Action item ▸
In the data below, the answer is the run of lines from the line containing "rw [hold] at hx" through the line containing "fun _ _ => (wordTeam_id", both included; print it exactly and nothing else.

START Records for the task

/-- Outcomes of threads that are pairwise different: the one of a thread of the list is found. -/
theorem find?_outcome (val : Env → Out) : ∀ (ps : List Env), ps.Pairwise (fun x y => ¬ (x.g = y.g ∧ x.l = y.l)) → ∀ e ∈ ps,
    (ps.map fun e => (e.g, e.l, val e)).find? (fun o => o.1 == e.g && o.2.1 == e.l) = some (e.g, e.l, val e) := by
  intro ps hp e he
  induction hp with
  | nil => simp at he
  | @cons x r hx _ ih =>
    rw [List.map_cons, List.find?_cons]
    by_cases hxe : x.g = e.g ∧ x.l = e.l
    · rcases List.mem_cons.mp he with rfl | hr
      · simp
      · exact absurd hxe (hx e hr)
    · have hf : ((x.g == e.g) && (x.l == e.l)) = false := by
        simp only [Bool.and_eq_false_iff, beq_eq_false_iff_ne, ne_eq]
        rcases Classical.em (x.g = e.g) with h1 | h1
        · exact Or.inr fun h2 => hxe ⟨h1, h2⟩
        · exact Or.inl h1
      simp only [hf]
      rcases List.mem_cons.mp he with rfl | hr
      · exact absurd ⟨rfl, rfl⟩ hxe
      · exact ih hr

theorem find?_outcome_none (val : Env → Out) (ps : List Env) (g l : Nat) (h : ∀ p ∈ ps, ¬ (p.g = g ∧ p.l = l)) :
    (ps.map fun e => (e.g, e.l, val e)).find? (fun o => o.1 == g && o.2.1 == l) = none := by
  simp only [List.find?_eq_none, List.mem_map, Bool.and_eq_true, beq_iff_eq]
  rintro o ⟨e, he, rfl⟩
  exact h e he

theorem find?_stayAll (val : Env → Out) (ps : List Env) (g : Nat) (h : ∀ p ∈ ps, (val p).stayAll = false) :
    (ps.map fun e => (e.g, e.l, val e)).find? (fun o => o.1 == g && o.2.2.stayAll) = none := by
  simp only [List.find?_eq_none, List.mem_map, Bool.and_eq_true, beq_iff_eq]
  rintro o ⟨e, he, rfl⟩
  simp [h e he]

theorem kWrites_eq (val : Env → Out) (ps : List Env) (g : Nat) (k : List DWord) :
    (kWrites (ps.map fun e => (e.g, e.l, val e)) g).foldl (fun k w => match w with
      | .k n v => updAt k n fun _ => v
      | _ => k) k = kAfter ps val g k := by
  induction ps with
  | nil => rfl
  | cons e r ih =>
    simp only [kWrites, kAfter, List.map_cons, List.find?_cons] at ih ⊢
    cases hg : (e.g == g) with
    | true => rfl
    | false => exact ih

theorem kLost_eq (val : Env → Out) (ps : List Env) (g : Nat) (l : List Nat) :
    (kWrites (ps.map fun e => (e.g, e.l, val e)) g).foldl (fun l w => match w with
      | .k n _ => l.filter fun i => i != n
      | _ => l) l = kLost ps val g l := by
  induction ps with
  | nil => rfl
  | cons e r ih =>
    simp only [kWrites, kLost, List.map_cons, List.find?_cons] at ih ⊢
    cases hg : (e.g == g) with
    | true => rfl
    | false => exact ih

/-- The commit of outcomes that no thread stays for (R76 to R78). -/
theorem commitTeam_performed {s : State} {h : Hdr} {u : Uses} {all : TagUse} {sel : List Env → List Env} {b : Bundle} {t : Team}
    (hn : b.members.Nodup) (val : Env → Out) (cycle : Nat)
    (hv : ∀ e ∈ s.doers h all sel b t, (val e).stay = false ∧ (val e).stayAll = false) (t1 : Team) :
    Performed t1 (commitTeam h u b cycle ((s.doers h all sel b t).map fun e => (e.g, e.l, val e)) t1)
      b h u cycle (s.views h all sel b t) (s.doers h all sel b t) val := by
  have hmem : ∀ e ∈ s.views h all sel b t, isMember b e.g e.l = true := by
    intro e he
    obtain ⟨_, _, _, hm, _⟩ := views_mem he
    simp only [isMember, List.any_eq_true, Bool.and_eq_true, beq_iff_eq]
    exact ⟨_, hm, rfl, rfl⟩
  have hpw : (s.doers h all sel b t).Pairwise fun x y => ¬ (x.g = y.g ∧ x.l = y.l) :=
    (views_unique hn).sublist List.filter_sublist
  refine ⟨commitTeam_only _ _ _ _ _ _, ?_, ?_, ?_⟩
  · intro e he
    have hev := doers_sub he
    rw [commitTeam_thread?, hmem e hev, find?_outcome val _ hpw e he]
    simp [(hv e he).1, issue_after]
  · intro e hev hno
    rw [commitTeam_thread?, hmem e hev, find?_outcome_none val _ _ _ hno, find?_stayAll val _ _ fun p hp => (hv p hp).2]
    rfl
  · intro g gr gr' hg hg'
    rw [commitTeam_groups, hg, Option.map_some, Option.some.injEq] at hg'
    rw [← hg']
    exact ⟨kWrites_eq val _ g gr.k, kLost_eq val _ g gr.lost⟩

/-- A bundle of a running team counts no skid. -/
theorem countSkid_running {s : State} {b : Bundle} {t : Team} (ht : s.team? b.core b.team = some t) (hh : t.halt = none) :
    s.countSkid b = s := by
  simp [State.countSkid, ht, hh]

/-- With every executing thread selected, the threads that perform a word are those whose guards are true. -/
theorem performers_all {s : State} {h : Hdr} {u : Uses} {all : TagUse} {b : Bundle} {t : Team} {e : Env}
    (hi : issues s h u all (fun l => l) b t = true) (he : e ∈ s.unstaged.views h all (fun l => l) b t) (hex : e.exec = true) :
    performers h all (fun l => l) s.unstaged b t e.g e.l = true := by
  simp only [issues, Bool.and_eq_true, List.all_eq_true] at hi
  have hsome := hi.1.2
  simp only [performers, List.any_eq_true, List.mem_filter, Bool.and_eq_true, beq_iff_eq]
  simp only [State.views, withPeers, List.mem_map] at he
  obtain ⟨x, hx, rfl⟩ := he
  simp only [envsOf, List.mem_filterMap] at hx
  obtain ⟨mm, hm, hx⟩ := hx
  obtain ⟨old, hold⟩ := Option.isSome_iff_exists.mp (hsome mm hm)
  rw [hold] at hx
  split at hx
  · rename_i gr old' h1 h2
    simp only [Option.some.injEq] at h2
    subst h2
    split at hx
    · rename_i th h3
      simp only [Option.some.injEq] at hx
      subst hx
      have hold' := hold
      simp only [Team.thread?] at hold'
      split at hold'
      · rename_i gr0 hgr0
        refine ⟨{ s := s.unstaged, b := b, t := t, gr := gr0, th := old, g := mm.1, l := mm.2, exec := old.execs h all, peers := [], crew := [] }, ⟨?_, hex⟩, rfl, rfl⟩
        simp only [envsOf, List.mem_filterMap]
        exact ⟨mm, hm, by simp only [hold, hgr0, hold']⟩
      · simp at hold'
    · simp at hx
  · simp at hx

/-- The commit after acts that left the state alone, as one change of the team. -/
theorem commit_word {s : State} {h : Hdr} {u : Uses} {all : TagUse} {sel : List Env → List Env} {b : Bundle} {t : Team}
    (ht : s.team? b.core b.team = some t) (outs : List (Nat × Nat × Out)) :
    (s.wordState h all sel b t).commit h u b outs =
      s.updTeam b.core b.team fun _ => commitTeam h u b s.cycle outs (s.wordTeam h all sel b t) := by
  rw [commit_eq]
  exact updTeam_updTeam s b.core b.team (fun _ => s.wordTeam h all sel b t) (commitTeam h u b s.cycle outs)
    fun _ _ => (wordTeam_id s h all sel b t).trans (team?_id ht)

@[simp] theorem commitTeam_id (h : Hdr) (u : Uses) (b : Bundle) (cycle : Nat) (outs : List (Nat × Nat × Out)) (t : Team) :
    (commitTeam h u b cycle outs t).id = t.id := rfl
@[simp] theorem commitTeam_halt (h : Hdr) (u : Uses) (b : Bundle) (cycle : Nat) (outs : List (Nat × Nat × Out)) (t : Team) :
    (commitTeam h u b cycle outs t).halt = t.halt := rfl
@[simp] theorem unstaged_cycle (s : State) : s.unstaged.cycle = s.cycle := rfl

END Records for the task

Task output ▸
  rw [hold] at hx
  split at hx
  · rename_i gr old' h1 h2
    simp only [Option.some.injEq] at h2
    subst h2
    split at hx
    · rename_i th h3
      simp only [Option.some.injEq] at hx
      subst hx
      have hold' := hold
      simp only [Team.thread?] at hold'
      split at hold'
      · rename_i gr0 hgr0
        refine ⟨{ s := s.unstaged, b := b, t := t, gr := gr0, th := old, g := mm.1, l := mm.2, exec := old.execs h all, peers := [], crew := [] }, ⟨?_, hex⟩, rfl, rfl⟩
        simp only [envsOf, List.mem_filterMap]
        exact ⟨mm, hm, by simp only [hold, hgr0, hold']⟩
      · simp at hold'
    · simp at hx
  · simp at hx

/-- The commit after acts that left the state alone, as one change of the team. -/
theorem commit_word {s : State} {h : Hdr} {u : Uses} {all : TagUse} {sel : List Env → List Env} {b : Bundle} {t : Team}
    (ht : s.team? b.core b.team = some t) (outs : List (Nat × Nat × Out)) :
    (s.wordState h all sel b t).commit h u b outs =
      s.updTeam b.core b.team fun _ => commitTeam h u b s.cycle outs (s.wordTeam h all sel b t) := by
  rw [commit_eq]
  exact updTeam_updTeam s b.core b.team (fun _ => s.wordTeam h all sel b t) (commitTeam h u b s.cycle outs)
    fun _ _ => (wordTeam_id s h all sel b t).trans (team?_id ht)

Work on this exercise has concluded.